Back in 2008 I was honored to be a regional “Teacher of the Year” for ESD 112. I had the chance to sit in a room with “TOYs” from each ESD, and it was humbling, astonishing, and inspiring to hear all the great work we each were championing in our section of the state.

Then, after the interviews and celebrations and receptions, we sped back to our respective classrooms and put our respective noses back to our respective grindstones.

Lyon Terry, 2015 Washington State Teacher of the Year, likely had a similar experience. The difference was what he chose to do next. He saw highly accomplished educators be selected and celebrated each year, and in that he saw an opportunity: While you might teach down the hall from a TOY and never know it (we teachers are often reticent to share our accolades), titles such as “Teacher of the Year” carry potentially powerful ethos when we enter into policy conversations with non-educators.

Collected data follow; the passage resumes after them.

-- ==== Sys2Proof/Machine/Sequencer.lean ====
section
/-! DEFINITION. The thirteen transitions of the sequencer (41_sequencer_events.md R135 to R147). When one is taken is Machine/Fetch.lean's (R130). -/

namespace Sys2Proof.Machine

/-- `EV_START` (R135): `CUR <- 0; advance_tx()`. -/
def execEvStart (s : State) : Result := commit s (advanceTx { s with cur := 0 })

/-- `EV_REP_START` (R136): "Identical to rule R135 in every respect". -/
def execEvRepStart (s : State) : Result := commit s (advanceTx { s with cur := 0 })

/-- `EV_SLAW_ACK` (R137): `advance_tx()`. -/
def execEvSlawAck (s : State) : Result := commit s (advanceTx s)

/-- `EV_DATAW_ACK` (R138): `advance_tx()`. -/
def execEvDatawAck (s : State) : Result := commit s (advanceTx s)

/-- `EV_SLAR_ACK` (R140): `rx_request()`. -/
def execEvSlarAck (s : State) : Result := commit s (rxRequest s)

/-- `EV_DATAR_ACK` (R139): store, advance, `rx_request()` with the cursor after the increment. -/
def execEvDatarAck (s : State) : Result :=
  commit s (match storeReceived s with
    | .error r => .error r
    | .ok t => rxRequest { t with cur := t.cur + 1 })

/-- `EV_DATAR_NACK` (R141): store, `OK <- 1`, request STOP; the cursor does not move. -/
def execEvDatarNack (s : State) : Result :=
  commit s (match storeReceived s with
    | .error r => .error r
    | .ok t => .ok ({ t with ok := true }.ctrlWrite imageStop .stop))

/-- `EV_ARB_LOST` (R142): request START again, nothing else. -/
def execEvArbLost (s : State) : Result := .next (s.ctrlWrite imageStart .start)

/-- `EV_SLAW_NACK` (R143): `fail(c)`. -/
def execEvSlawNack (s : State) : Result := .next (s.failEvent .slawNack)

/-- `EV_SLAR_NACK` (R144): `fail(c)`. -/
def execEvSlarNack (s : State) : Result := .next (s.failEvent .slarNack)

/-- `EV_DATAW_NACK` (R145): `fail(c)`. -/
def execEvDatawNack (s : State) : Result := .next (s.failEvent .datawNack)

/-- `EV_BUS_ERROR` (R146): `fail(c)`. -/
def execEvBusError (s : State) : Result := .next (s.failEvent .busError)

/-- `EV_OTHER(c)` (R147): `fail(c)` with the unrecognized code itself. -/
def execEvOther (c : Byte) (s : State) : Result := .next (s.fail c)

end Sys2Proof.Machine
end

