-- ==== Sys2Proof/Certificates/Slice0/Obligations.lean ====
section
/-! DEFINITION. The statements for the provers. Each is a rule of spec/, or follows from rules, said of the machine. `STATUS` is unspecified while
`PEND = 0` (10_state.md R30), so a statement about a step that clears `PEND` leaves its value open. -/

open Sys2Proof Sys2Proof.Machine

/-! ## Encodings -/

/-- Every well-formed instruction that has an encoding is read back from its own bytes, with every operand, under every admissible configuration
(30_encoding.md R73 to R81). -/
def Obligations.EncodeThenDecodeIsIdentity : Prop :=
  ∀ (c : Cfg) (i : Instr) (k : Carrier) (bytes : List Byte),
    c.wf → i.wf c = true → encode c i = some (k, bytes) → decode c k bytes = .ok i

/-- What a decoder accepts is well formed, and encodes to the word it came from; only the data bits of a read, which its format leaves open, are
written 0 (30_encoding.md R75, R79, R82). -/
def Obligations.DecodedInstructionReencodes : Prop :=
  ∀ (c : Cfg) (k : Carrier) (w : Nat) (i : Instr),
    c.wf → decodeWord c k w = .ok i →
      i.wf c = true ∧
      (encodeWord c i = some (k, w) ∨
        (k = .hostAcc ∧ w < 2 ^ (8 + c.hostMap.regBits) ∧ encodeWord c i = some (k, w / 2 ^ 8 * 2 ^ 8)))

/-- 30_encoding.md R75: all 8 bits are compared; a code that equals a named one is that event, any other is `EV_OTHER(code)`; every byte decodes. -/
def Obligations.StatusByteDecodesByItsCode : Prop :=
  ∀ (c : Cfg) (b : Byte), c.wf →
    (∀ e, c.codes.code e = b → decodeStatus c b = eventInstr e) ∧
    ((∀ e, c.codes.code e ≠ b) → decodeStatus c b = .evOther b)

/-- Words written out from the default encodings of R74, R75, R78, R79, R80 decode to their instructions (a sanity statement). That a bare byte is read as an image
where it is one and no named code is, so that `0xA5` is `IMG_START` and not `EV_OTHER`, is the model's choice (log 12): on the STATUS carrier R75 makes it
`EV_OTHER`. -/
def Obligations.SampleWordsDecode : Prop :=
  decodeTableWord 8 0b00001000 = some .evStart ∧
  decodeTableWord 8 0b01011000 = some .evDatarNack ∧
  decodeTableWord 8 0b00001001 = some (.evOther 0x09) ∧
  decodeTableWord 8 0b10100101 = some .imgStart ∧
  decodeTableWord 24 0b10001001000110100 = some (.hwrHbuf 2 0x34) ∧
  decodeTableWord 24 0b00000000100000000 = some .hrdHstat ∧
  decodeTableWord 24 0b10000000000000010 = some .hwrHcmdStart ∧
  decodeTableWord 24 0b00001100000000000 = some (.hostUnmapped false 0x18 0x00) ∧
  decodeTableWord 16 0b0101000011011110 = some (.engRaise 0x50 0xde)

/-- The address byte of 30_encoding.md R71: `addr7` above, the direction in bit 0, nothing lost; the configured value of the direction bit means read. -/
def Obligations.AddressByteHoldsAddressAndDirection : Prop :=
  ∀ (a : BitVec 7) (dir : Bool),
    (addrByte a dir).toNat = 2 * a.toNat + dir.toNat ∧
    addr7Of (addrByte a dir) = a ∧ dirOf (addrByte a dir) = dir ∧
    ∀ c : Cfg, isRead c (addrByte a dir) = true ↔ dir = c.dirRead

/-! ## The step -/

/-- The sequencer's turn (41_sequencer_events.md R130): enabled exactly when `PEND = 1` and `IE = 1`; then the sampled status code is decoded and its
instruction runs. -/
def Obligations.SequencerStepRunsTheSampledEvent : Prop :=
  ∀ (s : State) (ts : List Turn), s.fault = none → s.sched = .seq :: ts →
    (∀ c, s.pend = true → s.ie = true → s.status = some c →
      step s = exec (decodeStatus s.cfg c) { s with sched := ts }) ∧
    (s.pend = false ∨ s.ie = false → step s = .refused .sequencerNotEnabled)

Lyon formed WATAC, the Washington Teacher Advisory Council, aimed at pulling together the expertise and ethos of alumni regional teachers of the year. Each year, the number of regional TOYs grows by nine (one for each ESD), so though the group may be small, it is certainly mighty.

This last weekend at Cedarbrook was the 2017 WATAC Spring Conference, where alumni of the TOY program gathered to learn about policy, advocacy, and the importance of teachers telling their stories. It was a powerful and inspiring experience, and I now feel like I am part of an even deeper network of teachers likewise committed to improving public education in Washington.

A big take-away and a good reminder: Everything we do as teachers is somehow impacted by a policy that someone, somewhere has written. Whether it is law from the legislature or rules put forth by a state-level group like the Board of Ed, Standards Board, or innumerable others, people are making decisions that directly impact every move we make as a teacher. Simply put: the people making those decisions ought to be teachers themselves. That’s one mission of WATAC (and CSTP, for that matter), that teachers are not just present at the policy table, but that they are the ones whose hands, hearts, and minds are creating the policy.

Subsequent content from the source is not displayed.